The input Start Marker
-- ==== Sys2Proof/Certificates/Slice0/Obligations.lean ====
section
/-! DEFINITION. The statements for the provers. -/
section
open Sys2Proof Sys2Proof.Machine

/-! ## The block -/

/-- A step carries out the command at the front of the queue, on the state with the queue's rest; on an empty queue the block idles (the
model's choice: log entry 3). -/
def Obligations.StepTakesFront : Prop :=
  (∀ (s : State) (c : Instr) (r : List Instr), s.pending = c :: r → step s = exec c { s with pending := r }) ∧
  (∀ s : State, s.pending = [] → step s = .next s)

/-! ## The sequencer: control instructions -/

/-- SETX writes its immediate, sign-extended, to XD; ADDX writes XS + (XT × 2^SH) + IMM modulo 2^64; a write to x0 is ignored; the program
counter goes on in sequence (R335, R349, R351); nothing else of the device changes. LOOP runs its body the number of times given by its
count, read at issue as an unsigned value, and a count of 0 skips the body; at the last instruction of a body the program counter goes
back to its first while passes are left (R351). A LOOP that is the last instruction of another body ends that body with its own (log entry
184). BR moves the program counter by its signed 16-bit offset when its condition holds between XS and XT, and to the next instruction
otherwise; ALWAYS ignores both registers (R350). A taken branch leaves the loop stack as it is (log entry 17). -/
def Obligations.ControlFlow : Prop :=
  ((∀ (s : State) (c xd imm : Nat), Runs s c (.setx xd imm) → imm < 2 ^ 48 →
    exec (.setx c) s = .next (s.updCore c (fun k =>
      { k with x := if xd = 0 then k.x else k.x.set xd ((BitVec.ofNat 48 imm).signExtend 64),
               pc := (advanceFrom k.pc k.loops).1, loops := (advanceFrom k.pc k.loops).2, wait := none }))) ∧
  (∀ (s : State) (c xd xs xt sh imm : Nat), Runs s c (.addx xd xs xt sh imm) → imm < 2 ^ 32 →
    exec (.addx c) s = .next (s.updCore c (fun k =>
      { k with x := if xd = 0 then k.x else k.x.set xd (BitVec.ofNat 64 ((k.xr xs).toNat + (k.xr xt).toNat * 2 ^ sh
                 + ((BitVec.ofNat 32 imm).signExtend 64).toNat)),
               pc := (advanceFrom k.pc k.loops).1, loops := (advanceFrom k.pc k.loops).2, wait := none })))) ∧
  ((∀ (s : State) (c xc imm len : Nat), Runs s c (.loop xc imm len) →
    let n := if xc = 0 then imm else ((s.core c).xr xc).toNat
    exec (.loop c) s = .next (s.updCore c (fun k =>
      let outer := k.loops.map (fun l => if l.last = k.pc then { l with last := k.pc + len } else l)
      if n = 0 then
        { k with pc := (advanceFrom (k.pc + len) outer).1, loops := (advanceFrom (k.pc + len) outer).2, wait := none }
      else { k with pc := k.pc + 1, loops := ⟨n, k.pc + 1, k.pc + len⟩ :: outer, wait := none }))) ∧
  (∀ (i n first : Nat) (r : List LoopLevel), 1 < n → advanceFrom i (⟨n, first, i⟩ :: r) = (first, ⟨n - 1, first, i⟩ :: r)) ∧
  (∀ (i n first : Nat) (r : List LoopLevel), n ≤ 1 → advanceFrom i (⟨n, first, i⟩ :: r) = advanceFrom i r) ∧
  (∀ (i n first last : Nat) (r : List LoopLevel), last ≠ i → advanceFrom i (⟨n, first, last⟩ :: r) = (i + 1, ⟨n, first, last⟩ :: r)) ∧
  (∀ i : Nat, advanceFrom i [] = (i + 1, []))) ∧
  (∀ (s : State) (c xs xt cond off : Nat), Runs s c (.br xs xt cond off) → cond ≤ 6 → off < 2 ^ 16 →
    let k := s.core c
    let a := k.xr xs
    let b := k.xr xt
    let holds : Prop := cond = 0 ∨ (cond = 1 ∧ a = b) ∨ (cond = 2 ∧ a ≠ b) ∨ (cond = 3 ∧ a.toInt < b.toInt) ∨
      (cond = 4 ∧ b.toInt ≤ a.toInt) ∨ (cond = 5 ∧ a.toNat < b.toNat) ∨ (cond = 6 ∧ b.toNat ≤ a.toNat)
    (holds → exec (.br c) s = .next (s.updCore c (fun q =>
      { q with pc := ((k.pc : Int) + (BitVec.ofNat 16 off).toInt).toNat, wait := none }))) ∧
    (¬ holds → exec (.br c) s = .next (s.updCore c (fun q =>
      { q with pc := (advanceFrom k.pc k.loops).1, loops := (advanceFrom k.pc k.loops).2, wait := none }))))
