/-! ### State.count -/
@[simp] theorem State.count_pending (s : State) (i n : Nat) : (s.count i n).pending = s.pending := rfl
@[simp] theorem State.count_fresh (s : State) (i n : Nat) : (s.count i n).fresh = s.fresh := rfl
@[simp] theorem State.count_mode (s : State) (i n : Nat) : (s.count i n).mode = s.mode := rfl
@[simp] theorem State.count_lastReset (s : State) (i n : Nat) : (s.count i n).lastReset = s.lastReset := rfl
@[simp] theorem State.count_noarch (s : State) (i n : Nat) : (s.count i n).noarch = s.noarch := rfl
@[simp] theorem State.count_pins (s : State) (i n : Nat) : (s.count i n).pins = s.pins := rfl
@[simp] theorem State.count_straps (s : State) (i n : Nat) : (s.count i n).straps = s.straps := rfl
@[simp] theorem State.count_fuses (s : State) (i n : Nat) : (s.count i n).fuses = s.fuses := rfl
@[simp] theorem State.count_archive (s : State) (i n : Nat) : (s.count i n).archive = s.archive := rfl
@[simp] theorem State.count_fw (s : State) (i n : Nat) : (s.count i n).fw = s.fw := rfl
@[simp] theorem State.count_settings (s : State) (i n : Nat) : (s.count i n).settings = s.settings := rfl
@[simp] theorem State.count_hif (s : State) (i n : Nat) : (s.count i n).hif = s.hif := rfl
@[simp] theorem State.count_msix (s : State) (i n : Nat) : (s.count i n).msix = s.msix := rfl
@[simp] theorem State.count_pba (s : State) (i n : Nat) : (s.count i n).pba = s.pba := rfl
@[simp] theorem State.count_raised (s : State) (i n : Nat) : (s.count i n).raised = s.raised := rfl
@[simp] theorem State.count_rings (s : State) (i n : Nat) : (s.count i n).rings = s.rings := rfl
@[simp] theorem State.count_evq (s : State) (i n : Nat) : (s.count i n).evq = s.evq := rfl
@[simp] theorem State.count_hostMem (s : State) (i n : Nat) : (s.count i n).hostMem = s.hostMem := rfl
@[simp] theorem State.count_lastRead (s : State) (i n : Nat) : (s.count i n).lastRead = s.lastRead := rfl
@[simp] theorem State.count_sideOut (s : State) (i n : Nat) : (s.count i n).sideOut = s.sideOut := rfl
@[simp] theorem State.count_ledgerOut (s : State) (i n : Nat) : (s.count i n).ledgerOut = s.ledgerOut := rfl
@[simp] theorem State.count_txn (s : State) (i n : Nat) : (s.count i n).txn = s.txn := rfl
@[simp] theorem State.count_channels (s : State) (i n : Nat) : (s.count i n).channels = s.channels := rfl
@[simp] theorem State.count_rate (s : State) (i n : Nat) : (s.count i n).rate = s.rate := rfl
@[simp] theorem State.count_dram (s : State) (i n : Nat) : (s.count i n).dram = s.dram := rfl
@[simp] theorem State.count_cleared (s : State) (i n : Nat) : (s.count i n).cleared = s.cleared := rfl
@[simp] theorem State.count_retired (s : State) (i n : Nat) : (s.count i n).retired = s.retired := rfl
@[simp] theorem State.count_poison (s : State) (i n : Nat) : (s.count i n).poison = s.poison := rfl
@[simp] theorem State.count_poisonAt (s : State) (i n : Nat) : (s.count i n).poisonAt = s.poisonAt := rfl
@[simp] theorem State.count_ceLines (s : State) (i n : Nat) : (s.count i n).ceLines = s.ceLines := rfl
@[simp] theorem State.count_ceFrames (s : State) (i n : Nat) : (s.count i n).ceFrames = s.ceFrames := rfl
@[simp] theorem State.count_retireDue (s : State) (i n : Nat) : (s.count i n).retireDue = s.retireDue := rfl
@[simp] theorem State.count_spareFrames (s : State) (i n : Nat) : (s.count i n).spareFrames = s.spareFrames := rfl
@[simp] theorem State.count_restoring (s : State) (i n : Nat) : (s.count i n).restoring = s.restoring := rfl
@[simp] theorem State.count_pages (s : State) (i n : Nat) : (s.count i n).pages = s.pages := rfl
@[simp] theorem State.count_caches (s : State) (i n : Nat) : (s.count i n).caches = s.caches := rfl
@[simp] theorem State.count_allocs (s : State) (i n : Nat) : (s.count i n).allocs = s.allocs := rfl
@[simp] theorem State.count_tensors (s : State) (i n : Nat) : (s.count i n).tensors = s.tensors := rfl
@[simp] theorem State.count_owners (s : State) (i n : Nat) : (s.count i n).owners = s.owners := rfl
@[simp] theorem State.count_polys (s : State) (i n : Nat) : (s.count i n).polys = s.polys := rfl
@[simp] theorem State.count_programs (s : State) (i n : Nat) : (s.count i n).programs = s.programs := rfl
@[simp] theorem State.count_jobs (s : State) (i n : Nat) : (s.count i n).jobs = s.jobs := rfl
@[simp] theorem State.count_copies (s : State) (i n : Nat) : (s.count i n).copies = s.copies := rfl
@[simp] theorem State.count_nextCopy (s : State) (i n : Nat) : (s.count i n).nextCopy = s.nextCopy := rfl
@[simp] theorem State.count_dispatches (s : State) (i n : Nat) : (s.count i n).dispatches = s.dispatches := rfl
@[simp] theorem State.count_nextOrder (s : State) (i n : Nat) : (s.count i n).nextOrder = s.nextOrder := rfl
@[simp] theorem State.count_regions (s : State) (i n : Nat) : (s.count i n).regions = s.regions := rfl
@[simp] theorem State.count_cores (s : State) (i n : Nat) : (s.count i n).cores = s.cores := rfl
@[simp] theorem State.count_tallies (s : State) (i n : Nat) : (s.count i n).tallies = s.tallies := rfl
@[simp] theorem State.count_routes (s : State) (i n : Nat) : (s.count i n).routes = s.routes := rfl
@[simp] theorem State.count_sendVer (s : State) (i n : Nat) : (s.count i n).sendVer = s.sendVer := rfl
@[simp] theorem State.count_sendRoutes (s : State) (i n : Nat) : (s.count i n).sendRoutes = s.sendRoutes := rfl
@[simp] theorem State.count_sendPrev (s : State) (i n : Nat) : (s.count i n).sendPrev = s.sendPrev := rfl
@[simp] theorem State.count_ports (s : State) (i n : Nat) : (s.count i n).ports = s.ports := rfl
@[simp] theorem State.count_streams (s : State) (i n : Nat) : (s.count i n).streams = s.streams := rfl
@[simp] theorem State.count_fabricOut (s : State) (i n : Nat) : (s.count i n).fabricOut = s.fabricOut := rfl
@[simp] theorem State.count_ownerHolds (s : State) (i n : Nat) : (s.count i n).ownerHolds = s.ownerHolds := rfl
@[simp] theorem State.count_nextReq (s : State) (i n : Nat) : (s.count i n).nextReq = s.nextReq := rfl
@[simp] theorem State.count_bridge (s : State) (i n : Nat) : (s.count i n).bridge = s.bridge := rfl
@[simp] theorem State.count_scrubAt (s : State) (i n : Nat) : (s.count i n).scrubAt = s.scrubAt := rfl
@[simp] theorem State.count_thermal (s : State) (i n : Nat) : (s.count i n).thermal = s.thermal := rfl
@[simp] theorem State.count_powerCap (s : State) (i n : Nat) : (s.count i n).powerCap = s.powerCap := rfl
The input End Marker
§ To do
Once you find the line with "s.cores := rfl" in the entries above, output it and each line after it up to and including the line with "s.sendPrev := rfl", and nothing else.

§ Response area
@[simp] theorem State.count_cores (s : State) (i n : Nat) : (s.count i n).cores = s.cores := rfl
@[simp] theorem State.count_tallies (s : State) (i n : Nat) : (s.count i n).tallies = s.tallies := rfl
@[simp] theorem State.count_routes (s : State) (i n : Nat) : (s.count i n).routes = s.routes := rfl
@[simp] theorem State.count_sendVer (s : State) (i n : Nat) : (s.count i n).sendVer = s.sendVer := rfl
@[simp] theorem State.count_sendRoutes (s : State) (i n : Nat) : (s.count i n).sendRoutes = s.sendRoutes := rfl
@[simp] theorem State.count_sendPrev (s : State) (i n : Nat) : (s.count i n).sendPrev = s.sendPrev := rfl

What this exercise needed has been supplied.